For founders, employers, and AI companies, the message is becoming increasingly clear: regulators are no longer asking whether AI should be governed. They are beginning to determine how.

Illinois Moves Beyond Transparency and Into AI Safety

Illinois lawmakers recently passed SB 315, a landmark AI safety bill that would require frontier AI developers to undergo independent third-party audits of their safety practices. If signed by Governor JB Pritzker as expected, the law would become one of the most rigorous AI oversight frameworks in the country.

Unlike many existing state laws that rely primarily on company disclosures and self-reporting, Illinois would require external verification of whether AI developers are actually following their stated safety commitments. The legislation is aimed at the largest AI developers, including companies building advanced foundation models capable of widespread deployment.

For AI companies, this represents a significant shift.
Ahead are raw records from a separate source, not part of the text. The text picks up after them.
/-- The channel decoder's write (R168): the three positions of the window differ, so the byte goes to one channel at most. -/
theorem State.storeWindow_eq_ite (s : State) (d : Byte) :
    s.storeWindow d = { s with stg :=
      if s.slot.toNat = s.address.toNat then ⟨d, s.stg.g, s.stg.b⟩
      else if s.slot.toNat = s.address.toNat + 1 then ⟨s.stg.r, d, s.stg.b⟩
      else if s.slot.toNat = s.address.toNat + 2 then ⟨s.stg.r, s.stg.g, d⟩
      else s.stg } := by
  rcases s.storeWindow_cases d with ⟨hred, hstore⟩ | ⟨hgreen, hstore⟩ | ⟨hblue, hstore⟩ | ⟨hout, hstore⟩
  · have hpos : s.slot.toNat = s.address.toNat := hred
    rw [hstore, if_pos hpos]
    rfl
  · rw [windowPos] at hgreen
    rw [hstore, if_neg (by omega), if_pos hgreen]
    rfl
  · rw [windowPos] at hblue
    rw [hstore, if_neg (by omega), if_neg (by omega), if_pos hblue]
    rfl
  · have hnred : s.slot.toNat ≠ s.address.toNat := hout 0 (by decide)
    have hngreen : s.slot.toNat ≠ s.address.toNat + 1 := hout 1 (by decide)
    have hnblue : s.slot.toNat ≠ s.address.toNat + 2 := hout 2 (by decide)
    rw [hstore, if_neg hnred, if_neg hngreen, if_neg hnblue]

/-- RX.DATA (R166): its three sub-steps in order. -/
theorem exec_rxData (d : Byte) (s : State) :
    exec (.rxData d) s = .next ((s.testStartCode d).storeWindow d).advanceSlot := rfl

/-- Settles O19: the start-code test leaves SLOT and ADDRESS as they are, so the channel decoder sees those of the entry. -/
theorem dataByteIsTestedStoredAndCounted : Obligations.DataByteIsTestedStoredAndCounted := by
  unfold Obligations.DataByteIsTestedStoredAndCounted
  refine fun d s => ⟨?_, if_congr badStartCode_eq_true rfl rfl, ?_⟩
  · rw [everyCharacterSelectsOneOperation false d, if_neg fun h => Bool.false_ne_true h.1, if_neg Bool.false_ne_true]
  · rw [exec_rxData, State.testStartCode_eq_ite, State.storeWindow_eq_ite, ← counter_add_one]
    rfl

end Sys2Proof.Machine

/-! The statements on the mode controller's micro-steps (R202 to R225) and on the Fun colour decode (R226 to R236). -/

namespace Sys2Proof.Machine

open Sys2Proof

/-! ## What the rows detect -/

/-- MC.TEST is the only micro-step that detects a condition (R250). -/
theorem detects_mcsRow {i : Instr} (s : State) (hi : i.site = .mcs := by rfl) (hne : i ≠ .mcTest := by decide) :
    detects i s = none := by
  cases i <;> cases hi
  case mcTest => exact absurd rfl hne
  all_goals rfl

/-- No row of the Fun colour decode detects a condition. -/
theorem detects_fun9Row {i : Instr} (hi : i.site = .fun9) (s : State) : detects i s = none := by
  cases i <;> cases hi <;> rfl

/-! ## Sequences of micro-steps -/

/-- A sequence goes on from the state that its first operation leaves. -/
theorem execAll_cons_of_next {i : Instr} {rest : List Instr} {s t : State} (h : exec i s = .next t) :
    execAll (i :: rest) s = execAll rest t := by
  rw [execAll_cons, h, andThen_next]

/-- Two operations in a row, each answering a next state. -/
theorem execAll_pair {i j : Instr} {s t u : State} (h : exec i s = .next t) (k : exec j t = .next u) :
    execAll [i, j] s = .next u := by
  rw [execAll_cons_of_next h, execAll_cons_of_next k, execAll_nil]

/-! ## The pieces of a wide register -/

/-- Taking the high piece from the source is keeping the low piece of the destination on the source. -/
theorem replaceAddressPiece_high (dst src : BitVec 9) :
    replaceAddressPiece .high dst src = replaceAddressPiece .low src dst := rfl

/-- The low piece of ADDRESS is bits 7..0 (R204). -/
theorem replaceAddressPiece_low_getLsbD {k : Nat} (hk : k < 8) (dst src : BitVec 9) :
    (replaceAddressPiece .low dst src).getLsbD k = src.getLsbD k :=
  BitVec.getLsbD_append.trans (by simp [hk])

/-- Bit 8 is not of the low piece (R205). -/
theorem replaceAddressPiece_low_getLsbD_top (dst src : BitVec 9) :
    (replaceAddressPiece .low dst src).getLsbD 8 = dst.getLsbD 8 :=
  BitVec.getLsbD_append.trans (by simp)

/-- The low byte of a counter is taken from the source, the high byte kept. -/
theorem replacePiece_low_toNat (dst src : Counter) :
    (replacePiece .low dst src).toNat = dst.toNat / 256 * 256 + src.toNat % 256 := by
  have hlow : (lowByte src).toNat = src.toNat % 256 := by simp [lowByte]
  have hhigh : (highByte dst).toNat = dst.toNat / 256 := by
    rw [highByte, BitVec.extractLsb'_toNat, Nat.shiftRight_eq_div_pow]
    omega
  rw [replacePiece, BitVec.toNat_append, ← Nat.shiftLeft_add_eq_or_of_lt (lowByte src).isLt, hlow, hhigh,
    Nat.shiftLeft_eq]

/-- The high byte of a counter is taken from the source, the low byte kept. -/
theorem replacePiece_high_toNat (dst src : Counter) :
    (replacePiece .high dst src).toNat = src.toNat / 256 * 256 + dst.toNat % 256 :=
  replacePiece_low_toNat src dst

/-! ## The switches -/

/-- R237: the decode's address is the complement of the nine address pins. -/
theorem switchDecode_address_getLsbD {k : Nat} (hk : k < 9) (c : Config) (w : BitVec 10) :
    (switchDecode c w).address.getLsbD k = !w.getLsbD k := by
  simp [switchDecode, hk]

/-- Settles O28: the row is the sample and the successor. -/
theorem switchesAreSampledTogether : Obligations.SwitchesAreSampledTogether := by
  unfold Obligations.SwitchesAreSampledTogether
  exact ⟨rfl, detects_mcsRow, fun s => rfl⟩

/-- MC.WRMODE (R203): the decode is driven with SWLATCH before its mode is read. -/
theorem exec_mcWrmode (s : State) : exec .mcWrmode s = .next ((s.decodeSwitches s.swlatch).writeMode.goto 3) := rfl

/-- Settles O29: the mode written is the one that the decode of SWLATCH gives. -/
theorem modeFollowsTheModePin : Obligations.ModeFollowsTheModePin := by
  unfold Obligations.ModeFollowsTheModePin
  refine ⟨rfl, detects_mcsRow, fun s => ⟨_, exec_mcWrmode s, rfl, rfl, ?_⟩⟩
  simp only [State.decodeSwitches, State.writeMode, State.goto]

/-! ## The two writes of ADDRESS -/

/-- What a step of the ADDRESS write leaves (R204, R205): the piece `p` from the switches, and the successor `n`. -/
def State.stepAddress (s : State) (p : Piece) (n : BitVec 5) : State :=
  ((s.decodeSwitches s.swlatch).writeAddressPiece p).goto n

theorem exec_mcWraddr0 (s : State) : exec .mcWraddr0 s = .next (s.stepAddress (firstPiece s.cfg.addressOrder) 4) := rfl

theorem exec_mcWraddr1 (s : State) : exec .mcWraddr1 s = .next (s.stepAddress (secondPiece s.cfg.addressOrder) 5) := rfl

theorem State.stepAddress_address (s : State) (p : Piece) (n : BitVec 5) :
    (s.stepAddress p n).address = replaceAddressPiece p s.address (switchDecode s.cfg s.swlatch).address := rfl

/-- The step writes the decode's outputs, ADDRESS and MC_STEP, and nothing else. -/
theorem State.stepAddress_frame (s : State) (p : Piece) (n : BitVec 5) :
    { s.stepAddress p n with swSetting := s.swSetting, address := s.address, mcStep := s.mcStep } = s := by
  simp only [State.stepAddress, State.decodeSwitches, State.writeAddressPiece, State.goto]

/-- With the low piece, bits 7..0 come from the switches and bit 8 stays. -/
theorem State.stepAddress_low (s : State) (n : BitVec 5) :
    (∀ k, k < 8 → (s.stepAddress .low n).address.getLsbD k = !s.swlatch.getLsbD k) ∧
    (s.stepAddress .low n).address.getLsbD 8 = s.address.getLsbD 8 := by
  rw [State.stepAddress_address]
  refine ⟨fun k hk => ?_, replaceAddressPiece_low_getLsbD_top _ _⟩
  rw [replaceAddressPiece_low_getLsbD hk, switchDecode_address_getLsbD (by omega)]

/-- With the high piece, bit 8 comes from the switches and bits 7..0 stay. -/
theorem State.stepAddress_high (s : State) (n : BitVec 5) :
    (∀ k, k < 8 → (s.stepAddress .high n).address.getLsbD k = s.address.getLsbD k) ∧
    (s.stepAddress .high n).address.getLsbD 8 = !s.swlatch.getLsbD 8 := by
  rw [State.stepAddress_address, replaceAddressPiece_high]
  refine ⟨fun k hk => replaceAddressPiece_low_getLsbD hk _ _, ?_⟩
  rw [replaceAddressPiece_low_getLsbD_top, switchDecode_address_getLsbD (by decide)]

/-- After both steps, in either byte order, ADDRESS is what the switches say. -/
theorem State.stepAddress_both (s : State) (m n : BitVec 5) :
    ((s.stepAddress (firstPiece s.cfg.addressOrder) m).stepAddress (secondPiece s.cfg.addressOrder) n).address =
      (switchDecode s.cfg s.swlatch).address :=
  replaceAddressPiece_both s.cfg.addressOrder s.address _

/-- Settles O30: each byte order makes one step the low piece's and the other the high piece's. -/
theorem addressIsWrittenInTwoPieces : Obligations.AddressIsWrittenInTwoPieces := by
  unfold Obligations.AddressIsWrittenInTwoPieces
  refine ⟨rfl, rfl, fun s => ⟨detects_mcsRow s, detects_mcsRow s⟩, fun s =>
    ⟨_, _, _, exec_mcWraddr0 s, exec_mcWraddr1 s, execAll_pair (exec_mcWraddr0 s) (exec_mcWraddr1 _), rfl, rfl,
      s.stepAddress_frame _ _, s.stepAddress_frame _ _, fun hlow => ?_, fun hhigh => ?_, fun k hk => ?_, rfl⟩⟩
  · rw [hlow]
    obtain ⟨htake, hkeep⟩ := s.stepAddress_low 4
    obtain ⟨hkeep', htake'⟩ := s.stepAddress_high 5
    exact ⟨htake, hkeep, hkeep', htake'⟩
  · rw [hhigh]
    obtain ⟨hkeep, htake⟩ := s.stepAddress_high 4
    obtain ⟨htake', hkeep'⟩ := s.stepAddress_low 5
    exact ⟨hkeep, htake, htake', hkeep'⟩
  · exact (congrArg (·.getLsbD k) (s.stepAddress_both 4 5)).trans (switchDecode_address_getLsbD hk _ _)

/-! ## The branch and the enables -/

/-- MC.DISPATCH (R206): Fun mode is the other of two modes. -/
theorem exec_mcDispatch (s : State) : exec .mcDispatch s = .next (s.goto (if s.mode = .dmx then 6 else 18)) := by
  cases hmode : s.mode <;> simp [exec, execMcDispatch, hmode]

/-- Settles O31: the branch by `exec_mcDispatch`; the other five rows are one write and the successor. -/
theorem branchAndEnableSteps : Obligations.BranchAndEnableSteps := by
  unfold Obligations.BranchAndEnableSteps
  refine ⟨rfl, rfl, rfl, rfl, rfl, rfl, fun i hi s => ?_, fun s => ⟨exec_mcDispatch s, rfl, rfl, rfl, rfl, rfl⟩⟩
  simp only [List.mem_cons, List.not_mem_nil, or_false] at hi
  rcases hi with rfl | rfl | rfl | rfl | rfl | rfl <;> exact detects_mcsRow s

/-! ## The loss test and its snapshot -/

theorem exec_mcRdto0 (s : State) :
    exec .mcRdto0 s = .next ((s.snapTimeoutPiece (firstPiece s.cfg.timeoutReadOrder)).goto 9) := rfl

theorem exec_mcRdto1 (s : State) :
    exec .mcRdto1 s = .next ((s.snapTimeoutPiece (secondPiece s.cfg.timeoutReadOrder)).goto 10) := rfl

/-- Settles O32: each byte order makes one step the low byte's and the other the high byte's. -/
theorem timeoutIsReadInTwoBytes : Obligations.TimeoutIsReadInTwoBytes := by
  unfold Obligations.TimeoutIsReadInTwoBytes
  refine ⟨rfl, rfl, fun s => ⟨detects_mcsRow s, detects_mcsRow s⟩, fun s =>
    ⟨_, _, exec_mcRdto0 s, exec_mcRdto1 s, rfl, rfl, rfl, rfl, fun hlow => ?_, fun hhigh => ?_⟩⟩
  · rw [hlow]
    exact ⟨replacePiece_low_toNat _ _, replacePiece_high_toNat _ _⟩
  · rw [hhigh]
    exact ⟨replacePiece_high_toNat _ _, replacePiece_low_toNat _ _⟩

/-- X4 (R211) is the unsigned comparison with LOSS_THRESHOLD. -/
theorem signalLost_eq_true {x : Counter} : signalLost x = true ↔ 480 ≤ x.toNat := decide_eq_true_iff

/-- Settles O33: the branch and the condition are the same test. -/
theorem lossIsTestedOnTheSnapshot : Obligations.LossIsTestedOnTheSnapshot := by
  unfold Obligations.LossIsTestedOnTheSnapshot
  refine ⟨rfl, fun s => ⟨?_, if_congr signalLost_eq_true rfl rfl⟩⟩
  exact congrArg (fun n => Host.Outcome.next (s.goto n)) (if_congr signalLost_eq_true rfl rfl)

/-! ## The loss pass -/

theorem exec_mcBlkr (s : State) : exec .mcBlkr s = .next { s with disp := ⟨0, s.disp.g, s.disp.b⟩, mcStep := 12 } := rfl

theorem exec_mcBlkg (s : State) : exec .mcBlkg s = .next { s with disp := ⟨s.disp.r, 0, s.disp.b⟩, mcStep := 13 } := rfl

theorem exec_mcBlkb (s : State) : exec .mcBlkb s = .next { s with disp := ⟨s.disp.r, s.disp.g, 0⟩, mcStep := 14 } := rfl

/-- Settles O34: each row zeroes one byte, and in a row each leaves the bytes that the rows before it zeroed. -/
theorem lossBlacksTheDisplayByteByByte : Obligations.LossBlacksTheDisplayByteByByte := by
  unfold Obligations.LossBlacksTheDisplayByteByByte
  refine ⟨rfl, rfl, rfl, fun s => ⟨detects_mcsRow s, detects_mcsRow s, detects_mcsRow s⟩,
    fun s => ⟨?_, exec_mcBlkr s, exec_mcBlkg s, exec_mcBlkb s⟩⟩
  rw [execAll_cons_of_next (exec_mcBlkr s)]
  exact execAll_pair (exec_mcBlkg _) (exec_mcBlkb _)

/-- The clamp's low byte is 0xE0; the high byte of TIMEOUT stays. -/
theorem State.clampTimeoutPiece_low (s : State) :
    (s.clampTimeoutPiece .low).timeout.toNat = s.timeout.toNat / 256 * 256 + 0xE0 :=
  replacePiece_low_toNat s.timeout (BitVec.ofNat 16 lossThreshold)

/-- The clamp's high byte is 0x01; the low byte of TIMEOUT stays. -/
theorem State.clampTimeoutPiece_high (s : State) :
    (s.clampTimeoutPiece .high).timeout.toNat = 0x0100 + s.timeout.toNat % 256 :=
  replacePiece_high_toNat s.timeout (BitVec.ofNat 16 lossThreshold)

theorem exec_mcClamp0 (s : State) :
    exec .mcClamp0 s = .next ((s.clampTimeoutPiece (firstPiece s.cfg.timeoutWriteOrder)).goto 15) := rfl

theorem exec_mcClamp1 (s : State) :
    exec .mcClamp1 s = .next ((s.clampTimeoutPiece (secondPiece s.cfg.timeoutWriteOrder)).goto 16) := rfl

/-- Settles O35: as O32, and both bytes in a row are the whole threshold. -/
theorem clampWritesTheThresholdInTwoBytes : Obligations.ClampWritesTheThresholdInTwoBytes := by
  unfold Obligations.ClampWritesTheThresholdInTwoBytes
  refine ⟨rfl, rfl, fun s => ⟨detects_mcsRow s, detects_mcsRow s⟩, fun s =>
    ⟨_, _, _, exec_mcClamp0 s, exec_mcClamp1 s, execAll_pair (exec_mcClamp0 s) (exec_mcClamp1 _), rfl, rfl,
      rfl, rfl, fun hlow => ?_, fun hhigh => ?_, ?_, rfl⟩⟩
  · rw [hlow]
    exact ⟨s.clampTimeoutPiece_low, s.clampTimeoutPiece_high⟩
  · rw [hhigh]
    exact ⟨s.clampTimeoutPiece_high, s.clampTimeoutPiece_low⟩
  · exact congrArg BitVec.toNat
      (replacePiece_both s.cfg.timeoutWriteOrder s.timeout (BitVec.ofNat 16 lossThreshold))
The conversation is moving from "tell us what safeguards you have" to "prove that those safeguards work."

The bill arrives alongside Illinois' expanding employment-related AI regulations, which now require transparency when AI is used to influence employment decisions and prohibit discriminatory outcomes generated by automated systems.

California Is Focusing on the Workforce Impact of AI

While Illinois is concentrating on AI safety, California is focusing on workers.

Governor Gavin Newsom recently signed an Executive Order directing state agencies to evaluate how AI is affecting employment, track workforce disruption, and develop recommendations for supporting workers displaced by automation. The order also requires the creation of public workforce-impact reporting tools and directs agencies to explore retraining, worker-transition programs, and other economic support mechanisms.

The initiative recognizes a reality that many businesses are already confronting: AI adoption is not simply a technology issue. It is becoming a labor and workforce issue as well.

California's action is particularly significant because the state sits at the center of the AI industry while simultaneously employing millions of workers in sectors most likely to experience AI-driven change. The executive order suggests regulators are beginning to view workforce transition planning as a core component of AI policy rather than a secondary concern.

Worker Protection Legislation Is Gaining Momentum

Several legislative efforts are also advancing at the state and federal level to address AI-related workforce disruption.

Among the emerging proposals are initiatives focused on:

  • Workforce retraining and upskilling programs for workers impacted by automation.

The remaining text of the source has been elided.